Nowadays the field of data science is experiencing growth. There is a demand, for individuals who...
Nowadays the field of data science is experiencing growth. There is a demand, for individuals who possess the ability to extract insights from data especially as the amount of data continues to increase at an exponential rate. In the field of data science professionals use programming languages to collect, analyze and visually present data. If you aspire to build a career in this domain having knowledge of these programming languages will definitely provide you with an advantage, over professionals.
In this guide we will present an overview of the six programming languages that data scientists should prioritize learning in 2024. We will delve into the purposes and strengths of each language well as their advantages and disadvantages. Lets begin.
First on our list is Python. Considered the top language for general purpose data science, Python is widely-used in the field. This interprested, high-level programming language allows data scientists to develop and prototype applications quickly.
Key Capabilities
Some of the key things Python is used for in data science include:
Pros
Cons
As you can see, Python provides an excellent foundation for doing all sorts of data science work. It’s versatility and ease-of-use makes it our #1 recommendation for beginners to tackle first.
Originally created specifically for statistical computing, R has grown to become a leading programming language for data science. Used heavily for machine learning and statistical modeling, it provides a wide selection of advanced tools.
Key Capabilities
R’s key strengths include:
Pros
Cons
For budding data scientists, R’s advanced analytical capabilities make it extremely valuable. While the learning curve steeper than Python, time invested in learning R pays dividends in terms of modeling proficiency.
SQL (Structured Query Language) has become a fundamental tool across many areas of data science. As a specialty language for accessing and manipulating databases, it equips users with immense power for gathering and sorting data.
Key Capabilities
Some key uses of SQL include:
Pros
Cons
SQL gives data experts the keys to accessing hoards of data locked away in databases. Mastering SQL alongside a data manipulation language like Python or R will provide seriously boost analysts’ capabilities.
As one of the most widely used programming languages globally across all software engineering domains, Java plays a prominent role in data science as well. Java offers rock solid backing for large scale data processing using Hadoop and Spark frameworks.
Key Capabilities
Some of ways Java is utilized for data science:
Pros
Cons
Java may not be not the foremost choice for conducting daily data manipulation and analysis.
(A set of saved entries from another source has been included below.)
/-- Only the last transition of a run goes back to the idle stage (R85). -/
theorem stageE_stg_ne_idle (hstg : e.stg ≠ .idle) (hdone : e.stg ≠ .done) (h : stageE p e = .ok e') : e'.stg ≠ .idle := by
  rcases stageE_ok h with ⟨hs, -⟩ | ⟨hs, -, hchunk⟩ | ⟨-, -, rfl⟩ | ⟨-, x, -, rfl⟩ | ⟨hs, -⟩
  · exact absurd hs hstg
  · obtain ⟨b0, b1, b2, m, -, -, -, -, rfl⟩ := fullChunk_ok hchunk
    exact hstg
  · nofun
  · nofun
  · exact absurd hs hdone

/-- A run under way does not depend on the outcome that stood there before it (R110). -/
theorem runE_withRes (hstg : e.stg ≠ .idle) : runE p n (e.withRes r) = runE p n e := by
  induction n generalizing e with
  | zero => rfl
  | succ n ih =>
    rw [runE, runE, stageE_withRes e r hstg]
    by_cases hdone : e.stg = .done
    · rw [if_pos hdone]
    · rw [if_neg hdone]
      cases hstage : stageE p e with
      | error f => rfl
      | ok x =>
        have hgoes : x.stg ≠ .idle := stageE_stg_ne_idle e hstg hdone hstage
        show (if x.stg = .idle then _ else runE p n (x.withRes r)) = if x.stg = .idle then _ else runE p n x
        rw [if_neg hgoes, if_neg hgoes, ih x hgoes]

end runE

section runD

/-- The outcome of a run of unit D under way: a kind is recorded exactly by a failure (R89, R104). -/
def HasOutcome (d : UnitD) : Prop :=
  match d.stg with
  | .lengthChecked | .paddingCounted | .charScan | .paddingBitsChecked | .reassembled => d.ekind = .none
  | .done => d.regs.res = .ok ∧ d.ekind = .none
  | .failed => d.regs.res = .malformed ∧ ∃ k, d.ekind = .fail k
  | .start => (d.regs.res = .ok ∧ d.ekind = .none) ∨ (d.regs.res = .malformed ∧ ∃ k, d.ekind = .fail k)

variable {p : Params} {d d' : UnitD} {n : Nat}

theorem hasOutcome_raiseFail (k : FailKind) (d : UnitD) : HasOutcome (raiseFail k d) := ⟨rfl, k, rfl⟩

theorem hasOutcome_checkLength (hkind : d.ekind = .none) : HasOutcome (checkLength d) := by
  rcases checkLength_cases d with ⟨-, h⟩ | ⟨-, h⟩ | ⟨-, -, h⟩ <;> rw [h]
  · exact ⟨rfl, hkind⟩
  · exact hasOutcome_raiseFail ..
  · exact hkind

theorem hasOutcome_discoverPadding (hkind : d.ekind = .none) (h : discoverPadding p d = .ok d') : HasOutcome d' := by
  obtain ⟨-, -, ⟨-, rfl⟩ | ⟨-, -, -, ⟨-, rfl⟩ | ⟨-, -, -, ⟨-, rfl⟩ | ⟨-, rfl⟩⟩⟩⟩ := discoverPadding_ok h
  · exact hkind
  · exact hkind
  · exact hkind
  · exact hasOutcome_raiseFail ..

theorem hasOutcome_scanChar (hstg : d.stg = .charScan) (hkind : d.ekind = .none) (h : scanChar p d = .ok d') : HasOutcome d' := by
  rcases scanChar_ok h with ⟨-, -, -, ⟨-, rfl⟩ | ⟨-, rfl⟩⟩ | ⟨-, hcheck⟩
  · exact hasOutcome_raiseFail ..
  · simpa only [HasOutcome, hstg] using hkind
  · rcases checkPadBits_ok hcheck with rfl | rfl
    · exact hkind
    · exact hasOutcome_raiseFail ..

theorem stageD_keeps_hasOutcome (hstg : d.stg ≠ .start) (h : stageD p d = .ok d') (hd : HasOutcome d) : HasOutcome d' := by
  rcases stageD_ok h with ⟨hs, -⟩ | ⟨hs, h⟩ | ⟨hs, rfl⟩ | ⟨hs, h⟩ | ⟨hs, h⟩ | ⟨hs, rfl⟩ | ⟨hs | hs, rfl⟩ <;>
    simp only [HasOutcome, hs] at hd
  · exact absurd hs hstg
  · exact hasOutcome_discoverPadding hd h
  · exact hd
  · exact hasOutcome_scanChar hs hd h
  · obtain ⟨x, hloop, rfl⟩ := reassemble_ok h
    obtain ⟨-, hkind, -, -, -⟩ := reassembleLoop_keeps hloop
    exact hkind.trans hd
  · exact ⟨rfl, hd⟩
  · exact .inl hd
  · exact .inr hd

/-- A run of unit D ends with `OK` and no kind, or with `MALFORMED` and the kind of its failure (R89, R104). -/
theorem runD_outcome (hstg : d.stg = .start) (hkind : d.ekind = .none) (hrun : runD p (turnsD n) d = .ok d') :
    (d'.regs.res = .ok ∧ d'.ekind = .none) ∨ (d'.regs.res = .malformed ∧ ∃ k, d'.ekind = .fail k) := by
  rw [runD_of_start n hstg] at hrun
  obtain ⟨hend, hstart⟩ := runD_induct_underWay (fun a b => stageD_keeps_hasOutcome) hrun (checkLength_stg_ne_start d)
    (hasOutcome_checkLength hkind)
  simpa only [HasOutcome, hstart] using hend

end runD

/-- What a command of each kind may make of the outcome `res`, `ekind` of its unit, whose overflow flag is `ovf` (R110). -/
inductive OutcomeStep (ovf : Bool) (res : Res) (ekind : EKind) : CommandKind → Res → EKind → Prop where
  /-- R62, R63. -/
  | cleared : OutcomeStep ovf res ekind .clear .none .none
  /-- R64, R65. -/
  | pushed : OutcomeStep ovf res ekind .push .none .none
  /-- R105. -/
  | refused (overflow : ovf = true) : OutcomeStep ovf res ekind .run .fault .none
  /-- R76, R89. -/
  | succeeded (noOverflow : ovf = false) : OutcomeStep ovf res ekind .run .ok .none
  /-- R104. -/
  | failed (noOverflow : ovf = false) (k : FailKind) : OutcomeStep ovf res ekind .run .malformed (.fail k)
  /-- The pop, status and length commands (R66 to R73). -/
  | kept (k : CommandKind) (noRun : k ≠ .run) (noPush : k ≠ .push) (noClear : k ≠ .clear) : OutcomeStep ovf res ekind k res ekind

/-- From `s` to `t` the outcome of unit `u` takes a step of kind `k`. -/
def OutcomeActsOn (u : UnitId) (k : CommandKind) (s t : State) : Prop :=
  OutcomeStep (getRegs u s).ovf (getRegs u s).res (readEkind u s) k (getRegs u t).res (readEkind u t)

section operations

variable {u : UnitId} {s t : State}

theorem clearUnit_outcome : OutcomeActsOn u .clear s (clearUnit u s) := by
  simpa [OutcomeActsOn, clearUnit] using OutcomeStep.cleared

theorem pushUnit_outcome {b : Byte} (h : pushUnit u b s = .next t) : OutcomeActsOn u .push s t := by
  obtain ⟨r, hr, hnext⟩ := pushUnit_next (u := u) (b := b) (s := s)
  obtain rfl := Host.Outcome.next.inj (hnext.symm.trans h)
  have hres : r.res = .none := by
    rcases pushRegs_cases (icap s.cfg u) b (getRegs u s) with ⟨-, hpush⟩ | ⟨-, hpush⟩
    · rw [← Except.ok.inj (hpush.symm.trans hr)]; rfl
    · rw [← Except.ok.inj (hpush.symm.trans hr)]; rfl
  simpa [OutcomeActsOn, hres] using OutcomeStep.pushed

theorem popUnit_outcome (h : popUnit u s = .next t) : OutcomeActsOn u .pop s t := by
  rcases popUnit_next h with ⟨v, -, -, rfl⟩ | ⟨-, rfl⟩
  · simpa [OutcomeActsOn] using OutcomeStep.kept .pop nofun nofun nofun
  · simpa [OutcomeActsOn] using OutcomeStep.kept .pop nofun nofun nofun

/-- A command that only answers keeps the outcome. -/
theorem respond_outcome {k : CommandKind} (w : Word) (noRun : k ≠ .run) (noPush : k ≠ .push) (noClear : k ≠ .clear) :
    OutcomeActsOn u k s (respond w s) := by
  simpa [OutcomeActsOn] using OutcomeStep.kept k noRun noPush noClear

theorem raiseFault_outcome (hovf : (getRegs u s).ovf = true) : OutcomeActsOn u .run s (raiseFault u (beginRun u s)) := by
  simpa [OutcomeActsOn] using OutcomeStep.refused hovf

theorem execEnc_outcome (h : execEnc s = .next t) : OutcomeActsOn .e .run s t := by
  rcases execEnc_next h with ⟨hovf, rfl⟩ | ⟨hovf, e, hrun, rfl⟩
  · exact raiseFault_outcome hovf
  · have hres : e.regs.res = .ok := runE_res startE_stg_ne_idle hrun
    show OutcomeStep _ _ _ .run e.regs.res .none
    exact hres ▸ .succeeded hovf

theorem execDec_outcome (h : execDec s = .next t) : OutcomeActsOn .d .run s t := by
  rcases execDec_next h with ⟨hovf, rfl⟩ | ⟨hovf, d, hrun, rfl⟩
  · exact raiseFault_outcome hovf
  · show OutcomeStep _ _ _ .run d.regs.res d.ekind
    rcases runD_outcome rfl rfl hrun with ⟨hres, hkind⟩ | ⟨hres, k, hkind⟩
    · exact hres ▸ hkind ▸ .succeeded hovf
    · exact hres ▸ hkind ▸ .failed hovf k

end operations

/-- Every command acts on the outcome of the unit it is addressed to, as its kind says (R110). -/
theorem exec_outcome {i : Instr} {s t : State} (h : exec i s = .next t) : OutcomeActsOn (unitOf i) (kindOf i) s t := by
  cases i with
  | eclr => obtain rfl := Host.Outcome.next.inj h; exact clearUnit_outcome
  | dclr => obtain rfl := Host.Outcome.next.inj h; exact clearUnit_outcome
  | epush b => exact pushUnit_outcome h
  | dpush c => exact pushUnit_outcome h
  | enc => exact execEnc_outcome h
  | dec => exact execDec_outcome h
  | epop => exact popUnit_outcome h
  | dpop => exact popUnit_outcome h
  | estat | dstat | eolen | dolen | eilen | dilen =>
    obtain rfl := Host.Outcome.next.inj h
    exact respond_outcome _ nofun nofun nofun

/-- A command leaves the outcome of the other unit alone (R40). -/
theorem exec_outcome_other {i : Instr} {s t : State} {u : UnitId} (h : exec i s = .next t) (hu : unitOf i ≠ u) :
    (getRegs u t).res = (getRegs u s).res ∧ readEkind u t = readEkind u s := by
  obtain ⟨x, w, rfl, -⟩ := (exec_actsOnUnit i).exists_result h
  generalize unitOf i = v at hu
  cases u with
  | e => cases v with
    | e => exact absurd rfl hu
    | d => exact ⟨rfl, rfl⟩
  | d => cases v with
    | e => exact ⟨rfl, rfl⟩
    | d => exact absurd rfl hu

section step

variable {ovf : Bool} {res res' : Res} {ekind ekind' : EKind} {k : CommandKind}

theorem OutcomeStep.of_run (h : OutcomeStep ovf res ekind .run res' ekind') :
    res' ≠ .none ∧ (res' = .fault ↔ ovf = true) ∧ (res' = .malformed ↔ ekind' ≠ .none) := by
  cases h with
  | refused overflow => simp [overflow]
  | succeeded noOverflow => simp [noOverflow]
  | failed noOverflow k => simp [noOverflow]
  | kept _ noRun noPush noClear => exact absurd rfl noRun

theorem OutcomeStep.of_push_or_clear (h : OutcomeStep ovf res ekind k res' ekind') (hk : k = .push ∨ k = .clear) :
    res' = .none ∧ ekind' = .none := by
  cases h with
  | cleared | pushed => exact ⟨rfl, rfl⟩
  | refused | succeeded | failed => simp at hk
  | kept _ noRun noPush noClear => exact absurd hk (by simp [noPush, noClear])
But for architects designing mammoth data pipelines and workflows, fluency in Java is extremely advantageous.
Perhaps surprisingly, JavaScript has emerged as prominent force in the data science arena as well in recent years. The ubiquitous scripting language does have some interesting applications in the field.
Key Capabilities
Some data science uses cases for JavaScript include:
Pros
Cons
While perhaps not in the same heavyweight class as Python and R for data science purposes, JavaScript remains an incredibly useful utility. For those interested in crafting custom data interfaces and visualizations, JavaScript skills are invaluable.
For coders who desire maximize performance and efficiency, C and C++ are still the gold standard. These languages form the foundation on which many data analytics frameworks and infrastructures are built. They deliver the speed that powers big data platforms handling massive volumes.
Key Capabilities
Some examples how C/C++ are leveraged include:
Pros
Cons
For most day-day-to-day analytics and modeling, C/C++ are overkill. However, their computational performance remains critical for developing cutting edge algorithms, simulations and infrastructure foundations on which other simpler languages are built.